Primary Learning Outcomes for This Project
- MEPO 2. Design a system or a component to meet a set
of customer specifications and constraints, as well as to
define and write the requirements of the design.
- Understand a rudimentary engineering design
process consisting of needs assessment and concept
design
- Understand an Objective Tree
- Your primary goal is to develop a product to meet the design specifications and documentation requirements in accordance with the points scoring method documented later.
- Your secondary goal is to support the development of the FAMILY of products, so that your alliance of design teams achieve the best possible product and design specifications and documentation requirements in accordance with the points scoring method described later.
- The primary market for your product is the ME First Year Engineering Design Competition to be held in the Spring Quarter.
- The secondary market for your product is the RIT Innovation Fair to be held in the spring quarter.
- Understand a Function Tree
- Understand and apply a Brainstorming Method
- Understand and develop a Function Means Matrix
- Understand an Objective Tree
- Understand a rudimentary engineering design
process consisting of needs assessment and concept
design
- MEPO 4. Use the techniques, skills, and modern
engineering tools necessary for engineering practice; and
be able to apply mathematics, science, and engineering
principles to mechanical engineering.
- Apply knowledge learned from other courses (such as math, science, engineering, and liberal arts) to a mechanical engineering design problem.

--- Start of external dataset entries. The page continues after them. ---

-- ==== Sys2Proof/Machine/CabinetBus.lean ====
section
/-! DEFINITION. Port P6, the cabinet bus (chapter 11): reception, CSMA/CD, PLCA and MDIO; and the transmit rows of all
ports. -/
namespace Sys2Proof.Machine

/-- Change what P6 holds. -/
def setCbp (s : State) (c : CbpUnit) : State := { s with cbp := c }

/-- Registers of the CBP page. -/
def cbpPlcaEn (s : State) : Bool := fbit (rd s (pgCbp + Reg.CBP_MODE)) 0
def cbpNode (s : State) : Nat := fld (rd s (pgCbp + Reg.CBP_PLCA)) 7 0
def cbpNodes (s : State) : Nat := fld (rd s (pgCbp + Reg.CBP_PLCA)) 15 8
def cbpBurst (s : State) : Nat := fld (rd s (pgCbp + Reg.CBP_PLCA)) 23 16

/-- Is the device the PLCA coordinator? -/
def cbpCoordinator (s : State) : Bool := s.cbp.enabled && cbpPlcaEn s && cbpNode s == 0

/-- Is P6 usable (R420)? -/
def cbpUsable (s : State) : Bool := s.cbp.enabled && s.cbp.txClk && s.cbp.usable

/-! ### Commands (R421 to R423, R433) -/

/-- ENABLE's checks in order (R422): the offset of the first failing register. -/
def cbpCheck (s : State) : Option Nat :=
  let mx := maxFrame s 6
  if mx < 64 ∨ 2000 < mx then some Reg.CBP_MAX_FRAME
  else if cbpPlcaEn s && decide (cbpNodes s ≤ cbpNode s) then some Reg.CBP_PLCA
  else if fbit (rd s (pgCbp + Reg.CBP_MODE)) 1 && !pf0Rx s (fld (rd s (pgCbp + Reg.CBP_RX_Q)) 13 0) then some Reg.CBP_RX_Q
  else none

/-- ENABLE (R421, R422); it ends at the boundary. -/
def specCbpEnable : CmdSpec where
  role := Master.isGlobal
  phases := linkPhases
  body _ s :=
    if s.cbp.enabled then endCmd s pgCbp stWRONG_STATE
    else match cbpCheck s with
    | some o => finishCmd s pgCbp stBAD_ARG (w32 o) 0 0
    | none => if overReserve s 1 then endCmd s pgCbp stWRONG_STATE else s

/-- DISABLE (R421); it ends at the boundary. -/
def specCbpDisable : CmdSpec where
  role := Master.isGlobal
  phases := linkPhases
  body _ s := if s.cbp.enabled then s else endCmd s pgCbp stWRONG_STATE

/-- MDIO_READ (R433): `sampled` is what MDIO holds.
DEDUCED (log entry 68, unsafe). -/
def specMdioRead (sampled : Nat) : CmdSpec where
  role := Master.isGlobal
  phases := linkPhases
  body _ s := finishCmd s pgCbp stOK (w32 (sampled % 65536)) 0 0

/-- MDIO_WRITE (R433): the frame leaves on MDIO. -/
def specMdioWrite : CmdSpec where
  role := Master.isGlobal
  phases := linkPhases
  body c s := endCmd (emit s (.mdio c.a0 c.a1 c.a2)) pgCbp stOK

def execCbpEnable (via : Master) (seq : Byte) (s : State) : Host.Outcome State Fault Refusal :=
  .next (commandRow specCbpEnable pgCbp 1 via seq 0 0 0 s)

def execCbpDisable (via : Master) (seq : Byte) (s : State) : Host.Outcome State Fault Refusal :=
  .next (commandRow specCbpDisable pgCbp 2 via seq 0 0 0 s)

def execMdioRead (sampled : BitVec 16) (via : Master) (seq : Byte) (a0 a1 a2 : Word) (s : State) :
    Host.Outcome State Fault Refusal :=
  .next (commandRow (specMdioRead sampled.toNat) pgCbp 3 via seq a0 a1 a2 s)

def execMdioWrite (via : Master) (seq : Byte) (a0 a1 a2 : Word) (s : State) : Host.Outcome State Fault Refusal :=
  .next (commandRow specMdioWrite pgCbp 4 via seq a0 a1 a2 s)

/-! ### Receiving (R424 to R427) -/

/-- P6_FRAME_RECEIVE: a frame, destination address to FCS, has arrived on the MII; `code` is RX_ER during RX_DV.
DEDUCED (log entry 68, unsafe). -/
def execP6FrameReceive (cyc : Nat) (bytes : List Byte) (code : Bool) (s : State) : Host.Outcome State Fault Refusal :=
  let sending := (getPort s 6).sending.isSome
  if !s.cbp.enabled || sending || bytes.length < 18 then .next s
  else
    let n := bytes.length
    let flags := rxFlags bytes (maxFrame s 6) code false
    let s1 := ([(0, 2), (1, 3), (2, 4), (3, 5), (4, 6)].filter (fun x => nbit flags x.1)).foldl
      (fun s x => portStat s 6 x.2 1) s
    if badFlags flags then .next s1
    else
      let s2 := signal (portStat (portStat s1 6 0 n) 6 1 1) (srcEdge 0x10 6 0) 0 1
      if beAt bytes 12 2 = 0x8808 then .next (portStat s2 6 7 1)
      else
        let r := newFrame s2 (rxFrame s2 6 cyc)
        let s3 := rxBytes r.1 r.2 6 bytes
        let s4 := modFrame s3 r.2 (fun f => { f with
          data := bytes.take (n - 4), fcs := bytes.drop (n - 4), whole := true, flags := flags })
        match getFrame s4 r.2 with
        | none => .next s4
        | some f => .next (settleFrame (if f.discard then s4 else queueWindow s4 r.2 6) r.2)

/-! ### The LFSR (R429) -/

/-- One step of the LFSR of polynomial x^31 + x^28 + 1: the new low bit is bit 30 xor bit 27.
PRESUMED (log entry 69, unsafe). -/
def lfsrStep (x : Nat) : Nat := (x * 2 + (nbit x 30 ^^ nbit x 27).toNat) % 2 ^ 31

/-- A linear map on 31 bits as the images of the bits, applied. -/
def mapBits (cols : List Nat) (x : Nat) : Nat :=
  ((List.range 31).zip cols).foldl (fun a c => if nbit x c.1 then a ^^^ c.2 else a) 0

/-- `n` steps of the LFSR, by repeated squaring of the step (`fuel` bits of n).
PRESUMED (log entry 69, unsafe). -/
def lfsrJump : Nat → List Nat → Nat → Nat → Nat
  | 0, _, _, x => x
  | fuel + 1, cols, n, x =>
    lfsrJump fuel (cols.map (mapBits cols)) (n / 2) (if n % 2 = 1 then mapBits cols x else x)

/-- The LFSR's content at core cycle `at1`. -/
def lfsrAtCycle (s : State) (at1 : Nat) : Nat :=
  lfsrJump 64 ((List.range 31).map (fun i => lfsrStep (2 ^ i))) (at1 - s.cbp.lfsrAt) s.cbp.lfsr

/-! ### Transmitting (R420, R428 to R431) -/

/-- A frame of P6 is no longer in hand. -/
def cbpDone (s : State) (d : Desc) (time : Option Nat) : State :=
  let s1 := putPort s 6 { getPort s 6 with sending := none }
  doneSending (setCbp s1 { s1.cbp with attempts := 0, deferring := false, counted := false, backoff := none }) d time

/-- The first held frame of P6 starts at cycle `cyc`. -/
def cbpBegin (s : State) (cyc : Nat) : State :=
  let x := getPort s 6
  match x.held with
  | [] => s
  | d :: t =>
    let adj := (BitVec.ofNat 16 (fld (rd s (pgCbp + Reg.CBP_TS_ADJ)) 31 16)).toInt
    let s1 := putPort s 6 { x with held := t, sending := some d, sentAt := ((ptpNs (ptpAtCycle s cyc) : Int) + adj).toNat }
    setCbp s1 { s1.cbp with deferring := false, backoff := none }

/-- A frame of P6 that cannot be sent is discarded (R420, R423, R428). -/
def cbpDiscard (s : State) : Option State :=
  let x := getPort s 6
  match x.held with
  | [] => some s
  | d :: t =>
    let c := if x.sending.isSome then s.cbp
      else { s.cbp with attempts := 0, deferring := false, counted := false, backoff := none }
    let drop (k : Nat) : State := doneSending (portStat (putPort (setCbp s c) 6 { x with held := t }) 6 k 1) d none
    if !cbpUsable s then some (drop 21)
    else if maxFrame s 6 < (sentLen s d).getD 0 then some (drop 20)
    else none

/-- The transmit MAC of P6 takes its next frame at cycle `cyc`; `crs` is the carrier (R429). Under PLCA it waits for its
opportunity (R430). -/
def cbpStart (s : State) (cyc : Nat) (crs : Bool) : State :=
  match cbpDiscard s with
  | some s1 => s1
  | none =>
    if (getPort s 6).sending.isSome || s.cbp.backoff.isSome || s.cbp.deferring || s.cbp.plcaActive then s
    else if crs then
      setCbp (if s.cbp.counted then s else portStat s 6 13 1) { s.cbp with deferring := true, counted := true }
    else cbpBegin s cyc

/-- The frame in transmission on P6 has been sent (R427 to R430). -/
def cbpEnd (s : State) : State :=
  let x := getPort s 6
  match x.sending with
  | none => s
  | some d => match getFrame s d.view.frame with
    | none => putPort s 6 { x with sending := none }
    | some f =>
      if !f.whole && !f.bad then s
      else if spoiled f d then cbpDone (portStat (emit s (.wire 6 [] false)) 6 19 1) d none
      else
        let l := padded (sentData f d)
        let s1 := signal (portStat (portStat (emit s (.wire 6 l true)) 6 11 (l.length + 4)) 6 12 1) (srcEdge 0x10 6 1) 0 1
        let s2 := if s.cbp.attempts = 1 then portStat s1 6 15 1
          else if 2 ≤ s.cbp.attempts then portStat s1 6 16 1 else s1
        let s3 := if 2 ≤ d.ts.op then portStat s2 6 25 1 else s2
        cbpDone s3 d (if f.tsReq && d.orig then some (compactStamp (x.sentAt * ptpPerNs)) else none)

/-- COLLISION_DETECT: COL at bit time `bitTime` of the attempt, core cycle `cyc` of the tick (R429, R430). Under PLCA the
opportunity is used up. -/
def execCollisionDetect (cyc bitTime : Nat) (s : State) : Host.Outcome State Fault Refusal :=
  let x := getPort s 6
  match x.sending with
  | none => .next s
  | some d =>
    let s1 := signal (portStat (emit (emit s (.wire 6 [] false)) .jam) 6 14 1) (srcEdge 0x10 6 2) 0 1
    let n := s.cbp.attempts + 1
    let s2 := if s.cbp.plcaActive then setErr (portStat s1 6 24 1) pgCbp 6 else s1
    if !s.cbp.plcaActive && decide (512 < bitTime) then .next (cbpDone (setErr (portStat s2 6 17 1) pgCbp 4) d none)
    else if 16 ≤ n then .next (cbpDone (setErr (portStat s2 6 18 1) pgCbp 5) d none)
    else
      let at1 := s.tck.cycles + cyc
      let l := lfsrAtCycle s at1
      let s3 := putPort s2 6 { x with sending := none, held := d :: x.held }
      .next (setCbp s3 { s3.cbp with
        attempts := n, lfsr := l, lfsrAt := at1
        burst := if s.cbp.plcaActive then cbpBurst s + 1 else s.cbp.burst
        backoff := if s.cbp.plcaActive then none else some (l % 2 ^ Nat.min n 10) })

/-- Have the slot times of the backoff passed by the end of this tick (R429)? One is 51.2 µs, 81,920 core cycles, and they
count from the collision at which the LFSR was drawn.
DEDUCED (log entry 69, unsafe). -/
def backoffOver (s : State) : Bool := match s.cbp.backoff with
  | none => false
  | some r => decide (s.cbp.lfsrAt + 81920 * r ≤ s.tck.cycles + s.tck.len)

/-- BACKOFF_EXPIRY: the backoff ends and the frame may be tried again (R429). -/
def execBackoffExpiry (s : State) : Host.Outcome State Fault Refusal :=
  .next (if backoffOver s then setCbp s { s.cbp with backoff := none } else s)

/-- CARRIER_DROP: CRS drops; a deferred frame may start after the inter-frame gap (R429). -/
def execCarrierDrop (s : State) : Host.Outcome State Fault Refusal := .next (setCbp s { s.cbp with deferring := false })

/-- TRANSMIT_FRAME: the transmit MAC of port p takes its next frame at cycle `cyc` (R394, R428). -/
def execTransmitFrame (p : Fin 7) (cyc : Nat) (crs : Bool) (s : State) : Host.Outcome State Fault Refusal :=
  .next (if macIdle s then s else if p.val = 6 then cbpStart s cyc crs else macStart s p.val cyc)

/-- TRANSMIT_END: the frame in transmission on port p ends (R298, R396). -/
def execTransmitEnd (p : Fin 7) (s : State) : Host.Outcome State Fault Refusal :=
  .next (if p.val = 6 then cbpEnd s else macEnd s p.val)

/-! ### PLCA (R419, R430, R431) -/

/-- BEACON_SEND: the coordinator starts a cycle (R430). -/
def execBeaconSend (s : State) : Host.Outcome State Fault Refusal :=
  if cbpCoordinator s && cbpUsable s && !macIdle s then
    let s1 := portStat (emit s .beacon) 6 22 1
    .next (setCbp s1 { s1.cbp with beaconAt := s.tck.boundaries, opportunity := 0, burst := 0 })
  else .next s

/-- BEACON_RECEIVED: PLCA becomes active, and a backoff is abandoned (R431). -/
def execBeaconReceived (s : State) : Host.Outcome State Fault Refusal :=
  if s.cbp.enabled && cbpPlcaEn s && cbpNode s != 0 then
    let s1 := portStat s 6 22 1
    .next (setCbp s1 { s1.cbp with
      plcaActive := true, beaconAt := s.tck.boundaries, opportunity := 0, burst := 0, backoff := none, deferring := false })
  else .next s

/-- TRANSMIT_OPPORTUNITY: the next opportunity of the cycle begins; in the device's own a ready frame is sent without
deferring, and further ones as far as burst_count lets (R430). -/
def execTransmitOpportunity (cyc : Nat) (s : State) : Host.Outcome State Fault Refusal :=
  if macIdle s || !s.cbp.plcaActive || !cbpUsable s || (getPort s 6).sending.isSome then .next s
  else
    let own := s.cbp.opportunity == cbpNode s
    let ready := !(getPort s 6).held.isEmpty && (cbpDiscard s).isNone
    if own && ready && decide (s.cbp.burst ≤ cbpBurst s) then
      .next (cbpBegin (setCbp s { s.cbp with burst := s.cbp.burst + 1 }) cyc)
    else .next (setCbp s { s.cbp with opportunity := (s.cbp.opportunity + 1) % 256, burst := 0 })

/-- PLCA_BEACON_TIMEOUT: no BEACON for 4,000 bit times (R431). -/
def execPlcaBeaconTimeout (s : State) : Host.Outcome State Fault Refusal :=
  if s.cbp.plcaActive && !cbpCoordinator s && passed s s.cbp.beaconAt (boundariesIn s 400000) then
    let s1 := portStat (setErr s pgCbp 3) 6 23 1
    .next (setCbp s1 { s1.cbp with plcaActive := false })
  else .next s

/-- TX_CLK_LOST: TX_CLK shows no edge for 2 µs (R420). -/
def execTxClkLost (s : State) : Host.Outcome State Fault Refusal :=
  if s.cbp.enabled && s.cbp.txClk then
    let s1 := setErr (setCbp s { s.cbp with txClk := false, usable := false }) pgCbp 2
    match (getPort s 6).sending with
    | none => .next s1
    | some d => .next (cbpDone (portStat (emit s1 (.wire 6 [] false)) 6 19 1) d none)
  else .next s

/-- TX_CLK_RESTORED: TX_CLK has run for 2 µs; P6 is usable from the next boundary (R420). -/
def execTxClkRestored (s : State) : Host.Outcome State Fault Refusal :=
  .next (setCbp s { s.cbp with txClk := true })

/-! ### The boundary and the registers -/

/-- The boundary at which P6's MAC falls idle (R204, R217). -/
def cbpEndSending (s : State) : State :=
  match (getPort s 6).sending with
  | none => s
  | some d => cbpDone (portStat (emit s (.wire 6 [] false)) 6 19 1) d none

/-- P6 at a boundary (R420, R423, R429). -/
def cbpBoundary (s : State) : State :=
  let s0 := setCbp s { s.cbp with usable := s.cbp.txClk }
  match runningOn s0 pgCbp with
  | none => s0
  | some c =>
    if c.code = 1 then
      let x := (Config.serialNumber.toNat % 2 ^ 31) ^^^ fld (rd s (pgCbp + Reg.CBP_SEED)) 30 0
      endCmd (setCbp s0 { s0.cbp with
        enabled := true, lfsr := if x = 0 then 1 else x, lfsrAt := s.tck.cycles
        plcaActive := cbpPlcaEn s && cbpNode s == 0, attempts := 0, backoff := none, deferring := false }) pgCbp stOK
    else if c.code = 2 then endCmd (setCbp s0 { s0.cbp with enabled := false, plcaActive := false }) pgCbp stOK
    else s0

/-- CBP page. -/
def viewCbp (s : State) (off : Nat) : Option Word :=
  if off = Reg.PAGE_STAT then
    some (w32 (s.cbp.enabled.toNat + 2 * (cbpUsable s).toNat + 4 * s.cbp.plcaActive.toNat + 8 * (cbpCoordinator s).toNat
      + 16 * s.cbp.txClk.toNat))
  else if off = Reg.CBP_PLCA_POS then some (w32 (s.cbp.opportunity + 256 * s.cbp.plcaActive.toNat))
  else none

end Sys2Proof.Machine
end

- Use modern tools such as CAD packages, spreadsheets, manufacturing processes, and data acquisition systems to practice engineering
- MEPO 7. Participate in multi-disciplinary teams.
- Understand the Values (Expected Behaviors) and the Norms associated with those values when participating in team activities in mechanical engineering at RIT
- Understand and apply knowledge of team dynamics in a project setting
- Understand and apply the principles of situational leadership in a project setting
- MEPO 3. Identify, formulate, and solve mechanical
engineering problems.
- Identify the underlying physics and chemistry problems that must be solved
- Apply basic knowledge from physics and chemistry to formulate one or more problem statements
- Solve and Document the scientific problems in the context of the design problem
- MEPO 5. Understand the impact of engineering
solutions in a global and societal context, the
professional and ethical responsibilities associated with
the practice of engineering, and contemporary issues
facing mechanical engineers.
- Understand how to design a device within externally imposed constraints, typical of design codes and standards
- Understand health and safety impacts of engineering designs on various stakeholders
- MEPO 6. Design and conduct experiments, as well as
analyze and interpret data.
- Create a plan for testing your design as well as underlying assumptions
- Conduct experiments in accordance with your plan
- Analyze the data from your experiments
- Interpret the data from your experiments, to draw conclusions in support of your design
- MEPO 8. Communicate effectively by written, verbal,
and graphical means.
- Prepare an engineering drawing package (consisting of part drawings and assembly drawings) documenting your final design
- Prepare a poster communicating your design results using written and graphical means
- Present your design verbally to a review panel
- Maintain a logbook of all activities, calculations, experiments, and efforts associated with your contributions to the design project.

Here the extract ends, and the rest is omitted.